#### Task to carry out:
Return every line of the data exactly as it appears.

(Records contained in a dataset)
/-- Item 3 for an ACTION. `es` are the entries staged before it. -/
def actionValueOk (s : State) (c : Nat) (es : List Entry) (e : Entry) : Bool :=
  let k := e.code
  let u := csrUnit e.page
  let d := e.desc
  (!needsBind k || bound s es e) &&
    (if k = acCOLL_OPEN then collOpenOk s (actColl e) d
    else if isMcast k then mcastOk s es e
    else if k = acROUTE_LOAD then routesOk s d
    else if k = 0x0500 then partCreateOk u d (tableAfter s es) s
    else if k = 0x0501 then partGrowOk u d (tableAfter s es) s
    else if k = 0x0502 then partShrinkOk u d s
    else if k = 0x0504 then partState s u != 0
    else if k = 0x0505 then unfenceOk s u
    else if k = 0x0506 then !d.all (· == 0)
    else if k = 0x0510 then keyState s u == 0 && blobOk u d s
    else if k = 0x0511 then keyState s u == 1 && blobOk u d s
    else if k = 0x0512 then keyState s u == 2
    else if k = 0x0520 then consentOk u d s
    else if k = 0x0603 then (match fltRegion u with
      | some r => (ownerRegion s r).isNone
      | none => false)
    else if k = 0x0620 then bits e.data.toNat 12 8 < bundleSize (e.data.toNat % 4)
    else if k = 0x0631 then portUnfenceOk s u
    else if k = 0x0632 then !testRuns s (0x20 + u / 16)
    else if k = 0x0640 then regionTestOk s u
    else if k = 0x0641 then !testRuns s (0x10 + u / 17) && isSpare s u && !spareStaged s u
    else if k = 0x0650 then stkOfflineOk s
    else if k = 0x0652 then !testRuns s (0x30 + u)
    else if k = 0x0700 then parkOk s e.data.toNat
    else if k = 0x0701 then (parkRegion e.data.toNat).isSome
    else if k = 0x0702 then standbyOk s
    else if homeAction k e.page then homeValue (vctx s c) k d s
    else if shtAction k e.page then shtValue e.page k e.data.toNat d s
    else true)

/-- Item 3 of R53. A write of an expert register whose page is basic at the commit is discarded whatever its value (R46, R47). -/
def entryValueOk (s : State) (c : Nat) (es : List Entry) (e : Entry) : Bool :=
  if e.isAction then actionValueOk s c es e
  else if e.kind = 0 then
    expertReg e.target && !stagedLevel s (clsOf s c).entries e.target ||
    writeValueOk s c (clsOf s c).entries e.target (mergeBits (stagedVal s es e.target) e.data e.mask)
  else true

/-! ### Conditions (item 4) -/

/-- The domains (0 to 3) whose epoch boundary an entry must use (R25, R56, R70, R73). -/
def tiedDoms (s : State) (es : List Entry) (e : Entry) : List Nat :=
  let a := e.target
  let u := csrUnit a
  if e.isAction then
    if e.code = acCOLL_OPEN then (if cdSched e.desc then [cdDom e.desc] else [])
    else if e.code = acCOLL_CLOSE then
      let d := (collOf s (actColl e)).desc
      if cdSched d then [cdDom d] else []
    else []
  else if e.kind ≠ 0 then []
  else if a = CRG_TBK_MAP u then (crgDom s u).toList
  else if csrGroup a = grTIM ∧ u ≠ 0 ∧ 0x100 ≤ csrOff a then (if domBound s (u - 1) then [u - 1] else [])
  else if a = TIM_SOURCE then ((List.range 4).filter (domBound s)).take 1
  else if a = CRG_SCHED u ∨ a = PRG_SCHED u then
    let new := mergeBits (stagedVal s es a) e.data e.mask
    let d := CRG_SCHED_DOM.get new
    (boundDom s a).toList ++ (if CRG_SCHED_BOUND.get new = 1 ∧ domBound s d then [d] else [])
  else []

#### Response to the exercise:
/-- Item 3 for an ACTION. `es` are the entries staged before it. -/
def actionValueOk (s : State) (c : Nat) (es : List Entry) (e : Entry) : Bool :=
  let k := e.code
  let u := csrUnit e.page
  let d := e.desc
  (!needsBind k || bound s es e) &&
    (if k = acCOLL_OPEN then collOpenOk s (actColl e) d
    else if isMcast k then mcastOk s es e
    else if k = acROUTE_LOAD then routesOk s d
    else if k = 0x0500 then partCreateOk u d (tableAfter s es) s
    else if k = 0x0501 then partGrowOk u d (tableAfter s es) s
    else if k = 0x0502 then partShrinkOk u d s
    else if k = 0x0504 then partState s u != 0
    else if k = 0x0505 then unfenceOk s u
    else if k = 0x0506 then !d.all (· == 0)
    else if k = 0x0510 then keyState s u == 0 && blobOk u d s
    else if k = 0x0511 then keyState s u == 1 && blobOk u d s
    else if k = 0x0512 then keyState s u == 2
    else if k = 0x0520 then consentOk u d s
    else if k = 0x0603 then (match fltRegion u with
      | some r => (ownerRegion s r).isNone
      | none => false)
    else if k = 0x0620 then bits e.data.toNat 12 8 < bundleSize (e.data.toNat % 4)
    else if k = 0x0631 then portUnfenceOk s u
    else if k = 0x0632 then !testRuns s (0x20 + u / 16)
    else if k = 0x0640 then regionTestOk s u
    else if k = 0x0641 then !testRuns s (0x10 + u / 17) && isSpare s u && !spareStaged s u
    else if k = 0x0650 then stkOfflineOk s
    else if k = 0x0652 then !testRuns s (0x30 + u)
    else if k = 0x0700 then parkOk s e.data.toNat
    else if k = 0x0701 then (parkRegion e.data.toNat).isSome
    else if k = 0x0702 then standbyOk s
    else if homeAction k e.page then homeValue (vctx s c) k d s
    else if shtAction k e.page then shtValue e.page k e.data.toNat d s
    else true)

/-- Item 3 of R53. A write of an expert register whose page is basic at the commit is discarded whatever its value (R46, R47). -/
def entryValueOk (s : State) (c : Nat) (es : List Entry) (e : Entry) : Bool :=
  if e.isAction then actionValueOk s c es e
  else if e.kind = 0 then
    expertReg e.target && !stagedLevel s (clsOf s c).entries e.target ||
    writeValueOk s c (clsOf s c).entries e.target (mergeBits (stagedVal s es e.target) e.data e.mask)
  else true

/-! ### Conditions (item 4) -/

/-- The domains (0 to 3) whose epoch boundary an entry must use (R25, R56, R70, R73). -/
def tiedDoms (s : State) (es : List Entry) (e : Entry) : List Nat :=
  let a := e.target
  let u := csrUnit a
  if e.isAction then
    if e.code = acCOLL_OPEN then (if cdSched e.desc then [cdDom e.desc] else [])
    else if e.code = acCOLL_CLOSE then
      let d := (collOf s (actColl e)).desc
      if cdSched d then [cdDom d] else []
    else []
  else if e.kind ≠ 0 then []
  else if a = CRG_TBK_MAP u then (crgDom s u).toList
  else if csrGroup a = grTIM ∧ u ≠ 0 ∧ 0x100 ≤ csrOff a then (if domBound s (u - 1) then [u - 1] else [])
  else if a = TIM_SOURCE then ((List.range 4).filter (domBound s)).take 1
  else if a = CRG_SCHED u ∨ a = PRG_SCHED u then
    let new := mergeBits (stagedVal s es a) e.data e.mask
    let d := CRG_SCHED_DOM.get new
    (boundDom s a).toList ++ (if CRG_SCHED_BOUND.get new = 1 ∧ domBound s d then [d] else [])
  else []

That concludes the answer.